Following up on its initial statement, the DOL issued additional guidance in the form of four FAQs in mid-May:

  1. Q/A-1 clarifies that pre-existing subregulatory guidance on the criteria for a group or association of employers to be considered an ERISA “employer” is unaffected by the court’s ruling. The FAQ refers to AHPs formed under pre-existing guidance as “Pathway 1 AHPs,” while those formed under the regulations are “Pathway 2 AHPs.” Pathway 1 AHPs may not allow participation by working owners or establish commonality among employers based solely on geography. (These are elements of Pathway 2 AHPs specifically vacated by the court.)
  2. Q/A-2 specifies that Pathway 2 AHPs may not market to or sign up new employer members, but existing employer members can continue to enroll new employees upon special enrollment events and when consistent with the plan’s eligibility terms.
  3. Q/A-3 confirms that DOL enforcement relief extends through the remainder of the plan or contract year that was in effect at the time of the court’s ruling. It also references the HHS’s corresponding enforcement policy, and notes that the agencies encourage states to adopt a similar approach.
  4. Q/A-4 refers Pathway 1 AHPs to existing advisory opinions for additional guidance on employer status for groups or associations. Explaining that advisory opinions aren’t required, this FAQ suggests that AHPs with a particular need have an informal phone call with Employee Benefits Security Administration (EBSA) specialists as an alternative (or precursor) to the potentially time-consuming advisory opinion process. Contact information is provided, along with other recommended resources.
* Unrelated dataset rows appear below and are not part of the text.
/-! ### `raiseFault` -/

@[simp] theorem State.raiseFault_cfg (s : State) (f : FaultCause) : (s.raiseFault f).cfg = s.cfg := rfl
@[simp] theorem State.raiseFault_ft (s : State) (f : FaultCause) : (s.raiseFault f).ft = s.ft := rfl
@[simp] theorem State.raiseFault_vt (s : State) (f : FaultCause) : (s.raiseFault f).vt = s.vt := rfl
@[simp] theorem State.raiseFault_buf (s : State) (f : FaultCause) : (s.raiseFault f).buf = s.buf := rfl
@[simp] theorem State.raiseFault_seq (s : State) (f : FaultCause) : (s.raiseFault f).seq = s.seq := rfl
@[simp] theorem State.raiseFault_mask (s : State) (f : FaultCause) : (s.raiseFault f).mask = s.mask := rfl
@[simp] theorem State.raiseFault_chan (s : State) (f : FaultCause) : (s.raiseFault f).chan = s.chan := rfl
@[simp] theorem State.raiseFault_adcReq (s : State) (f : FaultCause) : (s.raiseFault f).adcReq = s.adcReq := rfl
@[simp] theorem State.raiseFault_adcDone (s : State) (f : FaultCause) : (s.raiseFault f).adcDone = s.adcDone := rfl
@[simp] theorem State.raiseFault_dacReq (s : State) (f : FaultCause) : (s.raiseFault f).dacReq = s.dacReq := rfl
@[simp] theorem State.raiseFault_dacDone (s : State) (f : FaultCause) : (s.raiseFault f).dacDone = s.dacDone := rfl
@[simp] theorem State.raiseFault_status (s : State) (f : FaultCause) : (s.raiseFault f).status = withStatusFault s.status f := rfl
@[simp] theorem State.raiseFault_offer (s : State) (f : FaultCause) : (s.raiseFault f).offer = s.offer := rfl
@[simp] theorem State.raiseFault_pins (s : State) (f : FaultCause) : (s.raiseFault f).pins = s.pins := rfl
@[simp] theorem State.raiseFault_dacOut (s : State) (f : FaultCause) : (s.raiseFault f).dacOut = s.dacOut := rfl
@[simp] theorem State.raiseFault_trace (s : State) (f : FaultCause) : (s.raiseFault f).trace = s.trace := rfl
@[simp] theorem State.raiseFault_script (s : State) (f : FaultCause) : (s.raiseFault f).script = s.script := rfl
@[simp] theorem State.raiseFault_result (s : State) (f : FaultCause) : (s.raiseFault f).result = s.result := rfl

/-! ### `issueCapture` -/

@[simp] theorem State.issueCapture_cfg (s : State) (c : Chan) : (s.issueCapture c).cfg = s.cfg := rfl
@[simp] theorem State.issueCapture_ft (s : State) (c : Chan) : (s.issueCapture c).ft = s.ft := rfl
@[simp] theorem State.issueCapture_vt (s : State) (c : Chan) : (s.issueCapture c).vt = s.vt := rfl
@[simp] theorem State.issueCapture_buf (s : State) (c : Chan) : (s.issueCapture c).buf = s.buf := rfl
@[simp] theorem State.issueCapture_seq (s : State) (c : Chan) : (s.issueCapture c).seq = s.seq := rfl
@[simp] theorem State.issueCapture_mask (s : State) (c : Chan) : (s.issueCapture c).mask = s.mask := rfl
@[simp] theorem State.issueCapture_chan (s : State) (c : Chan) : (s.issueCapture c).chan = s.chan := rfl
@[simp] theorem State.issueCapture_adcReq (s : State) (c : Chan) : (s.issueCapture c).adcReq = some (s.cfg.adcInput.get c) := rfl
@[simp] theorem State.issueCapture_adcDone (s : State) (c : Chan) : (s.issueCapture c).adcDone = s.adcDone := rfl
@[simp] theorem State.issueCapture_dacReq (s : State) (c : Chan) : (s.issueCapture c).dacReq = s.dacReq := rfl
@[simp] theorem State.issueCapture_dacDone (s : State) (c : Chan) : (s.issueCapture c).dacDone = s.dacDone := rfl
@[simp] theorem State.issueCapture_status (s : State) (c : Chan) : (s.issueCapture c).status = s.status := rfl
@[simp] theorem State.issueCapture_offer (s : State) (c : Chan) : (s.issueCapture c).offer = s.offer := rfl
@[simp] theorem State.issueCapture_pins (s : State) (c : Chan) : (s.issueCapture c).pins = s.pins := rfl
@[simp] theorem State.issueCapture_dacOut (s : State) (c : Chan) : (s.issueCapture c).dacOut = s.dacOut := rfl
@[simp] theorem State.issueCapture_trace (s : State) (c : Chan) : (s.issueCapture c).trace = s.trace := rfl
@[simp] theorem State.issueCapture_script (s : State) (c : Chan) : (s.issueCapture c).script = s.script := rfl
@[simp] theorem State.issueCapture_result (s : State) (c : Chan) : (s.issueCapture c).result = s.result := rfl

/-! ### `issueDacWrite` -/

@[simp] theorem State.issueDacWrite_cfg (s : State) (c : Chan) (fr : Frame) : (s.issueDacWrite c fr).cfg = s.cfg := rfl
@[simp] theorem State.issueDacWrite_ft (s : State) (c : Chan) (fr : Frame) : (s.issueDacWrite c fr).ft = s.ft := rfl
@[simp] theorem State.issueDacWrite_vt (s : State) (c : Chan) (fr : Frame) : (s.issueDacWrite c fr).vt = s.vt := rfl
@[simp] theorem State.issueDacWrite_buf (s : State) (c : Chan) (fr : Frame) : (s.issueDacWrite c fr).buf = s.buf := rfl
@[simp] theorem State.issueDacWrite_seq (s : State) (c : Chan) (fr : Frame) : (s.issueDacWrite c fr).seq = s.seq := rfl
@[simp] theorem State.issueDacWrite_mask (s : State) (c : Chan) (fr : Frame) : (s.issueDacWrite c fr).mask = s.mask := rfl
@[simp] theorem State.issueDacWrite_chan (s : State) (c : Chan) (fr : Frame) : (s.issueDacWrite c fr).chan = s.chan := rfl
@[simp] theorem State.issueDacWrite_adcReq (s : State) (c : Chan) (fr : Frame) : (s.issueDacWrite c fr).adcReq = s.adcReq := rfl
@[simp] theorem State.issueDacWrite_adcDone (s : State) (c : Chan) (fr : Frame) : (s.issueDacWrite c fr).adcDone = s.adcDone := rfl
@[simp] theorem State.issueDacWrite_dacReq (s : State) (c : Chan) (fr : Frame) : (s.issueDacWrite c fr).dacReq = some (c, fr) := rfl
@[simp] theorem State.issueDacWrite_dacDone (s : State) (c : Chan) (fr : Frame) : (s.issueDacWrite c fr).dacDone = s.dacDone := rfl
@[simp] theorem State.issueDacWrite_status (s : State) (c : Chan) (fr : Frame) : (s.issueDacWrite c fr).status = s.status := rfl
@[simp] theorem State.issueDacWrite_offer (s : State) (c : Chan) (fr : Frame) : (s.issueDacWrite c fr).offer = s.offer := rfl
@[simp] theorem State.issueDacWrite_pins (s : State) (c : Chan) (fr : Frame) : (s.issueDacWrite c fr).pins = s.pins := rfl
@[simp] theorem State.issueDacWrite_dacOut (s : State) (c : Chan) (fr : Frame) : (s.issueDacWrite c fr).dacOut = s.dacOut := rfl
@[simp] theorem State.issueDacWrite_trace (s : State) (c : Chan) (fr : Frame) : (s.issueDacWrite c fr).trace = s.trace := rfl
@[simp] theorem State.issueDacWrite_script (s : State) (c : Chan) (fr : Frame) : (s.issueDacWrite c fr).script = s.script := rfl
@[simp] theorem State.issueDacWrite_result (s : State) (c : Chan) (fr : Frame) : (s.issueDacWrite c fr).result = s.result := rfl

/-! ### `consumeOffer` -/

@[simp] theorem State.consumeOffer_cfg (s : State) : (s.consumeOffer).cfg = s.cfg := rfl
@[simp] theorem State.consumeOffer_ft (s : State) : (s.consumeOffer).ft = s.ft := rfl
@[simp] theorem State.consumeOffer_vt (s : State) : (s.consumeOffer).vt = s.vt := rfl
@[simp] theorem State.consumeOffer_buf (s : State) : (s.consumeOffer).buf = s.buf := rfl
@[simp] theorem State.consumeOffer_seq (s : State) : (s.consumeOffer).seq = s.seq := rfl
@[simp] theorem State.consumeOffer_mask (s : State) : (s.consumeOffer).mask = s.mask := rfl
@[simp] theorem State.consumeOffer_chan (s : State) : (s.consumeOffer).chan = s.chan := rfl
@[simp] theorem State.consumeOffer_adcReq (s : State) : (s.consumeOffer).adcReq = s.adcReq := rfl
@[simp] theorem State.consumeOffer_adcDone (s : State) : (s.consumeOffer).adcDone = s.adcDone := rfl
@[simp] theorem State.consumeOffer_dacReq (s : State) : (s.consumeOffer).dacReq = s.dacReq := rfl
@[simp] theorem State.consumeOffer_dacDone (s : State) : (s.consumeOffer).dacDone = s.dacDone := rfl
@[simp] theorem State.consumeOffer_status (s : State) : (s.consumeOffer).status = s.status := rfl
@[simp] theorem State.consumeOffer_offer (s : State) : (s.consumeOffer).offer = none := rfl
@[simp] theorem State.consumeOffer_pins (s : State) : (s.consumeOffer).pins = s.pins := rfl
@[simp] theorem State.consumeOffer_dacOut (s : State) : (s.consumeOffer).dacOut = s.dacOut := rfl
@[simp] theorem State.consumeOffer_trace (s : State) : (s.consumeOffer).trace = s.trace := rfl
@[simp] theorem State.consumeOffer_script (s : State) : (s.consumeOffer).script = s.script := rfl
@[simp] theorem State.consumeOffer_result (s : State) : (s.consumeOffer).result = s.result := rfl

/-! ### `recordWrite` -/

@[simp] theorem State.recordWrite_cfg (s : State) (c : Chan) (v : F32) : (s.recordWrite c v).cfg = s.cfg := rfl
@[simp] theorem State.recordWrite_ft (s : State) (c : Chan) (v : F32) : (s.recordWrite c v).ft = s.ft := rfl
@[simp] theorem State.recordWrite_vt (s : State) (c : Chan) (v : F32) : (s.recordWrite c v).vt = s.vt := rfl
@[simp] theorem State.recordWrite_buf (s : State) (c : Chan) (v : F32) : (s.recordWrite c v).buf = s.buf := rfl
@[simp] theorem State.recordWrite_seq (s : State) (c : Chan) (v : F32) : (s.recordWrite c v).seq = s.seq := rfl
@[simp] theorem State.recordWrite_mask (s : State) (c : Chan) (v : F32) : (s.recordWrite c v).mask = s.mask := rfl
@[simp] theorem State.recordWrite_chan (s : State) (c : Chan) (v : F32) : (s.recordWrite c v).chan = s.chan.set c ⟨true, some v⟩ := rfl
@[simp] theorem State.recordWrite_adcReq (s : State) (c : Chan) (v : F32) : (s.recordWrite c v).adcReq = s.adcReq := rfl
@[simp] theorem State.recordWrite_adcDone (s : State) (c : Chan) (v : F32) : (s.recordWrite c v).adcDone = s.adcDone := rfl
@[simp] theorem State.recordWrite_dacReq (s : State) (c : Chan) (v : F32) : (s.recordWrite c v).dacReq = s.dacReq := rfl
@[simp] theorem State.recordWrite_dacDone (s : State) (c : Chan) (v : F32) : (s.recordWrite c v).dacDone = s.dacDone := rfl
@[simp] theorem State.recordWrite_status (s : State) (c : Chan) (v : F32) : (s.recordWrite c v).status = s.status := rfl
@[simp] theorem State.recordWrite_offer (s : State) (c : Chan) (v : F32) : (s.recordWrite c v).offer = s.offer := rfl
@[simp] theorem State.recordWrite_pins (s : State) (c : Chan) (v : F32) : (s.recordWrite c v).pins = s.pins := rfl
@[simp] theorem State.recordWrite_dacOut (s : State) (c : Chan) (v : F32) : (s.recordWrite c v).dacOut = s.dacOut := rfl
@[simp] theorem State.recordWrite_trace (s : State) (c : Chan) (v : F32) : (s.recordWrite c v).trace = s.trace := rfl
@[simp] theorem State.recordWrite_script (s : State) (c : Chan) (v : F32) : (s.recordWrite c v).script = s.script := rfl
@[simp] theorem State.recordWrite_result (s : State) (c : Chan) (v : F32) : (s.recordWrite c v).result = s.result := rfl

/-! ### `latchFrame` -/

@[simp] theorem State.latchFrame_cfg (s : State) (c : Chan) (fr : Frame) : (s.latchFrame c fr).cfg = s.cfg := rfl
@[simp] theorem State.latchFrame_ft (s : State) (c : Chan) (fr : Frame) : (s.latchFrame c fr).ft = s.ft := rfl
@[simp] theorem State.latchFrame_vt (s : State) (c : Chan) (fr : Frame) : (s.latchFrame c fr).vt = s.vt := rfl
@[simp] theorem State.latchFrame_buf (s : State) (c : Chan) (fr : Frame) : (s.latchFrame c fr).buf = s.buf := rfl
@[simp] theorem State.latchFrame_seq (s : State) (c : Chan) (fr : Frame) : (s.latchFrame c fr).seq = s.seq := rfl
@[simp] theorem State.latchFrame_mask (s : State) (c : Chan) (fr : Frame) : (s.latchFrame c fr).mask = s.mask := rfl
@[simp] theorem State.latchFrame_chan (s : State) (c : Chan) (fr : Frame) : (s.latchFrame c fr).chan = s.chan := rfl
@[simp] theorem State.latchFrame_adcReq (s : State) (c : Chan) (fr : Frame) : (s.latchFrame c fr).adcReq = s.adcReq := rfl
@[simp] theorem State.latchFrame_adcDone (s : State) (c : Chan) (fr : Frame) : (s.latchFrame c fr).adcDone = s.adcDone := rfl
@[simp] theorem State.latchFrame_dacReq (s : State) (c : Chan) (fr : Frame) : (s.latchFrame c fr).dacReq = none := rfl
@[simp] theorem State.latchFrame_dacDone (s : State) (c : Chan) (fr : Frame) : (s.latchFrame c fr).dacDone = true := rfl
@[simp] theorem State.latchFrame_status (s : State) (c : Chan) (fr : Frame) : (s.latchFrame c fr).status = s.status := rfl
@[simp] theorem State.latchFrame_offer (s : State) (c : Chan) (fr : Frame) : (s.latchFrame c fr).offer = s.offer := rfl
@[simp] theorem State.latchFrame_pins (s : State) (c : Chan) (fr : Frame) : (s.latchFrame c fr).pins = s.pins := rfl
@[simp] theorem State.latchFrame_dacOut (s : State) (c : Chan) (fr : Frame) : (s.latchFrame c fr).dacOut = s.dacOut.set c (some fr) := rfl
@[simp] theorem State.latchFrame_trace (s : State) (c : Chan) (fr : Frame) : (s.latchFrame c fr).trace = s.trace ++ [(c, fr)] := rfl
@[simp] theorem State.latchFrame_script (s : State) (c : Chan) (fr : Frame) : (s.latchFrame c fr).script = s.script := rfl
@[simp] theorem State.latchFrame_result (s : State) (c : Chan) (fr : Frame) : (s.latchFrame c fr).result = s.result := rfl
The FAQs don’t provide instructions for finding relevant advisory opinions, but these are available through the EBSA advisory opinions webpage. Select “ERISA Sec. 3(5)” in the “Select a Reference Category” drop-down menu.

Monitor and interpret

The DOL’s guidance provides AHPs and participating employers breathing room to continue their coverage through the current year. And the compliance relief is helpful; for example, it appears that participating employers don’t need to file separate Forms 5500 if the AHP makes a timely and accurate filing.

But the future of AHPs under the regulations remains uncertain. Employers participating in these plans — particularly Pathway 2 AHPs — should work closely with their benefits advisors to monitor and interpret further developments.